§ **INFORMATION SHOWN**
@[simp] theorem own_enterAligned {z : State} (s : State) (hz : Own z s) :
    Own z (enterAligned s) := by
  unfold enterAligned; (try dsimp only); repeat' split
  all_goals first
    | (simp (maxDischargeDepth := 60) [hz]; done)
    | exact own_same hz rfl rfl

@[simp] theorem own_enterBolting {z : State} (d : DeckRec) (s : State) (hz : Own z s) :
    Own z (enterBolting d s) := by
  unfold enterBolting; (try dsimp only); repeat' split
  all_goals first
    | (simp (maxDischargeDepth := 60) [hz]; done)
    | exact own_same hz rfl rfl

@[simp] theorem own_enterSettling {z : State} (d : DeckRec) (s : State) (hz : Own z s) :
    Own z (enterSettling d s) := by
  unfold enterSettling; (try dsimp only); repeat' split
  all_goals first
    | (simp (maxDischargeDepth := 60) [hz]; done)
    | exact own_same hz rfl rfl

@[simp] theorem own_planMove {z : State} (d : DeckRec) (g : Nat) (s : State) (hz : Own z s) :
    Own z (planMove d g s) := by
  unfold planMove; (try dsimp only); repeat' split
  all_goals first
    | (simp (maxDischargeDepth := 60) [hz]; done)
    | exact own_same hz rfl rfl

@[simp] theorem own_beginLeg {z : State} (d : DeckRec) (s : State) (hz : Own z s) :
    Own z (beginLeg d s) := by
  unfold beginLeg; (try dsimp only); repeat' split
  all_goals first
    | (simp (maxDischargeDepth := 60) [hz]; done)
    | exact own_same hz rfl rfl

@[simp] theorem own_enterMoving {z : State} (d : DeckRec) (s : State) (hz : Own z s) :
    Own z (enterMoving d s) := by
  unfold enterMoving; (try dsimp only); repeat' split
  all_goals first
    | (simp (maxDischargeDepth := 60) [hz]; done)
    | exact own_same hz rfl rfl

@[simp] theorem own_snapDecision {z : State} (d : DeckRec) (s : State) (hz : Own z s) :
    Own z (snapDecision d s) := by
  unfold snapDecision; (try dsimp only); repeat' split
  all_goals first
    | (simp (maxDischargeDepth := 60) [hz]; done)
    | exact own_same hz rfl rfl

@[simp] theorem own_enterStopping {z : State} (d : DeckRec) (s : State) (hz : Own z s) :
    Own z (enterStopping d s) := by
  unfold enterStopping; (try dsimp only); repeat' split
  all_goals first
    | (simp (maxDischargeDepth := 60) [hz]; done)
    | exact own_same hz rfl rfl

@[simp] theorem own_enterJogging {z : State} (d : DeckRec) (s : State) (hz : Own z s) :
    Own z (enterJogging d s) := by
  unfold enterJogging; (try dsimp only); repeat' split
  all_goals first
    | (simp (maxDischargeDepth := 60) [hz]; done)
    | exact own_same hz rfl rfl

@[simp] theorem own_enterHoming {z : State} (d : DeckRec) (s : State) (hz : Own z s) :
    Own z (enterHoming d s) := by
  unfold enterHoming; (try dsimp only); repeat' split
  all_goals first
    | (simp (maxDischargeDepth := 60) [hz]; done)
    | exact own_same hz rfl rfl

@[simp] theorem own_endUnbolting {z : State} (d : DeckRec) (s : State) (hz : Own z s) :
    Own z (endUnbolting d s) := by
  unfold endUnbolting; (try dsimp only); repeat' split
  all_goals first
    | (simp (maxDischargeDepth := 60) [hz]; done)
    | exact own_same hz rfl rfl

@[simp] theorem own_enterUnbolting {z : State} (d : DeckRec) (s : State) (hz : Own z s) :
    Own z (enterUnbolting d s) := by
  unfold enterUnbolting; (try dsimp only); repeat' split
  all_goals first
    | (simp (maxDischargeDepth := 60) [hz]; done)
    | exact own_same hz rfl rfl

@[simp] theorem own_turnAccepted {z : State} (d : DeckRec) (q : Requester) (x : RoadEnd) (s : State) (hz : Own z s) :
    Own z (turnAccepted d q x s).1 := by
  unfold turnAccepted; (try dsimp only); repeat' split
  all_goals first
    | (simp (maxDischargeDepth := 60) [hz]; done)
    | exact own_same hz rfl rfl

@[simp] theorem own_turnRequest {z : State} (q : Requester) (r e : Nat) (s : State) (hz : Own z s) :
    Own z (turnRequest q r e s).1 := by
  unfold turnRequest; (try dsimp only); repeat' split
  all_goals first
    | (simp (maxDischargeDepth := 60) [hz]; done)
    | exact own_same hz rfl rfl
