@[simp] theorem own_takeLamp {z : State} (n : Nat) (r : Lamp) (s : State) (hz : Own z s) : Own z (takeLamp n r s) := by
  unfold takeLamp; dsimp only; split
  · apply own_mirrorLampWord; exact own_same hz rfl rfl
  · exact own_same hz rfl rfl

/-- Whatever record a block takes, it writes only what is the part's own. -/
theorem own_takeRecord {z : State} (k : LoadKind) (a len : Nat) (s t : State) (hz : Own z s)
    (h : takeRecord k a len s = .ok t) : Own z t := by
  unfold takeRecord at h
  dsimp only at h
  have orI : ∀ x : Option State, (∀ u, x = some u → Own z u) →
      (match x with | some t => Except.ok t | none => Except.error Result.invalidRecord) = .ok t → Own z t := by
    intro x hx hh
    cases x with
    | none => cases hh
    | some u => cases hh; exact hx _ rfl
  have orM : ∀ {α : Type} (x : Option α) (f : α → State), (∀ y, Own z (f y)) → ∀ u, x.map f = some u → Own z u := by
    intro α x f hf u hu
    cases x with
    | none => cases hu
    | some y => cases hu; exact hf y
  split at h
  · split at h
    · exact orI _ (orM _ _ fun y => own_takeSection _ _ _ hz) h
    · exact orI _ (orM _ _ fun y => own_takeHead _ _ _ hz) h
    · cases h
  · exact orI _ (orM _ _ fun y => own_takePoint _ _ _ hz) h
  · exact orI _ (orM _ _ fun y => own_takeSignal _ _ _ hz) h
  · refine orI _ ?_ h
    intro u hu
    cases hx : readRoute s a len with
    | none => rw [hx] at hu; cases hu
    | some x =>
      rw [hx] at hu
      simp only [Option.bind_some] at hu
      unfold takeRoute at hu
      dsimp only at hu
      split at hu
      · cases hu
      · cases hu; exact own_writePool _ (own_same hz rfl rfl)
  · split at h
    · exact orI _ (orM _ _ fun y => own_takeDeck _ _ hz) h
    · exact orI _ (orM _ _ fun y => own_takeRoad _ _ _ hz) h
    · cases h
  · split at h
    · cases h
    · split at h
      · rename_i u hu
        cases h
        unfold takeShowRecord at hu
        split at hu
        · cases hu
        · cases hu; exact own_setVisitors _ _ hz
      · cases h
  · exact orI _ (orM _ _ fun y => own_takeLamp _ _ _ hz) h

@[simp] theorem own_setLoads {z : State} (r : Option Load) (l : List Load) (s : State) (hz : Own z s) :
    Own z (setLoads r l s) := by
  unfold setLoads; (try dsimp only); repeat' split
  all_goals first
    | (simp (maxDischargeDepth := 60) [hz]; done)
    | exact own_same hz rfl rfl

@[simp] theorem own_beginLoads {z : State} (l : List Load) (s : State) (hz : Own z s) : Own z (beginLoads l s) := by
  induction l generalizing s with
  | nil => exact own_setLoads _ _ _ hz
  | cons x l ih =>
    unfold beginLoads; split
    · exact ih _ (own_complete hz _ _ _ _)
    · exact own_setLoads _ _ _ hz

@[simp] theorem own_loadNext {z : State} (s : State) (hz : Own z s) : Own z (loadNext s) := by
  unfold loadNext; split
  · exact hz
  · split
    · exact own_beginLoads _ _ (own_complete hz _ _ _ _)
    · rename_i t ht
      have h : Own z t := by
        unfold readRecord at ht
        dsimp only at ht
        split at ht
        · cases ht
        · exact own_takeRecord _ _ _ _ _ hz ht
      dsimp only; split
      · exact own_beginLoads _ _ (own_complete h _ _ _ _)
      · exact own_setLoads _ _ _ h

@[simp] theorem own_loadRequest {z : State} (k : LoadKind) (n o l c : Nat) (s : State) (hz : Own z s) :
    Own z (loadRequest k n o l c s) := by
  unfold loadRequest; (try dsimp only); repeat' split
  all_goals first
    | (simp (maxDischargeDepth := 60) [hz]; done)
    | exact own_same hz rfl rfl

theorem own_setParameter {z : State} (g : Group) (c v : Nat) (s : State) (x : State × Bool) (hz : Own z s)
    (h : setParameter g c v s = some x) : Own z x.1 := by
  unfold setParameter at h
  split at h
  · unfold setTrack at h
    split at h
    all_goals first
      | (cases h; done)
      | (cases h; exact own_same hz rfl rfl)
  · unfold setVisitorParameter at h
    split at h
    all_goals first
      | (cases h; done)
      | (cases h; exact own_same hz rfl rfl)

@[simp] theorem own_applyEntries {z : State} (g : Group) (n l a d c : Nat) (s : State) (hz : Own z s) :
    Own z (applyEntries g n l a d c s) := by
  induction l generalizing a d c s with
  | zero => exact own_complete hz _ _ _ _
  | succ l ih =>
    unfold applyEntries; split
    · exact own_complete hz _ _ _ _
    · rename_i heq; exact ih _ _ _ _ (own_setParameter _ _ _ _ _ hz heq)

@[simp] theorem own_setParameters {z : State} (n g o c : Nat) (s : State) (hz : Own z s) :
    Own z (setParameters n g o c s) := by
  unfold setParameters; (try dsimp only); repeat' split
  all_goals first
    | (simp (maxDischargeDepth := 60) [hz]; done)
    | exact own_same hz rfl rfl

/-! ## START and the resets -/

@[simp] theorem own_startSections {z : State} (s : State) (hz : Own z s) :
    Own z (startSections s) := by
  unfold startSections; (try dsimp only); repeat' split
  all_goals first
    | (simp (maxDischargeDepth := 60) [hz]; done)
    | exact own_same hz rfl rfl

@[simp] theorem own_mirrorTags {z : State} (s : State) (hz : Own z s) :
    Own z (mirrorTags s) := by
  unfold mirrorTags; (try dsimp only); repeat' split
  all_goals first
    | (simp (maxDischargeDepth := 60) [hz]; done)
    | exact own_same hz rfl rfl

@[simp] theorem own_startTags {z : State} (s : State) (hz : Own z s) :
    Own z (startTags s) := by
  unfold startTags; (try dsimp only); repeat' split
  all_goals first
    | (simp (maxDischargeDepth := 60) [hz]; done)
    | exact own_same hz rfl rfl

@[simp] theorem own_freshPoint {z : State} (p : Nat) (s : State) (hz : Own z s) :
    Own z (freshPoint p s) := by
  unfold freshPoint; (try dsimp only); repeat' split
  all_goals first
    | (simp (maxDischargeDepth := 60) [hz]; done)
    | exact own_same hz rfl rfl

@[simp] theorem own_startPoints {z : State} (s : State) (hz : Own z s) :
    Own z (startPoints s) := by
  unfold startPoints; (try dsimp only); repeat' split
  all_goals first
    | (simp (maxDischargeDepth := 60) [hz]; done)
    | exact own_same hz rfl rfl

§ **PROBLEM**
What you return must be the lines above that run from the line with "have h : Own z t := by" to the line with "setVisitorParameter at h", inclusive, each copied exactly.

§ **ANSWER SPACE**
      have h : Own z t := by
        unfold readRecord at ht
        dsimp only at ht
        split at ht
        · cases ht
        · exact own_takeRecord _ _ _ _ _ hz ht
      dsimp only; split
      · exact own_beginLoads _ _ (own_complete h _ _ _ _)
      · exact own_setLoads _ _ _ h

@[simp] theorem own_loadRequest {z : State} (k : LoadKind) (n o l c : Nat) (s : State) (hz : Own z s) :
    Own z (loadRequest k n o l c s) := by
  unfold loadRequest; (try dsimp only); repeat' split
  all_goals first
    | (simp (maxDischargeDepth := 60) [hz]; done)
    | exact own_same hz rfl rfl

theorem own_setParameter {z : State} (g : Group) (c v : Nat) (s : State) (x : State × Bool) (hz : Own z s)
    (h : setParameter g c v s = some x) : Own z x.1 := by
  unfold setParameter at h
  split at h
  · unfold setTrack at h
    split at h
    all_goals first
      | (cases h; done)
      | (cases h; exact own_same hz rfl rfl)
  · unfold setVisitorParameter at h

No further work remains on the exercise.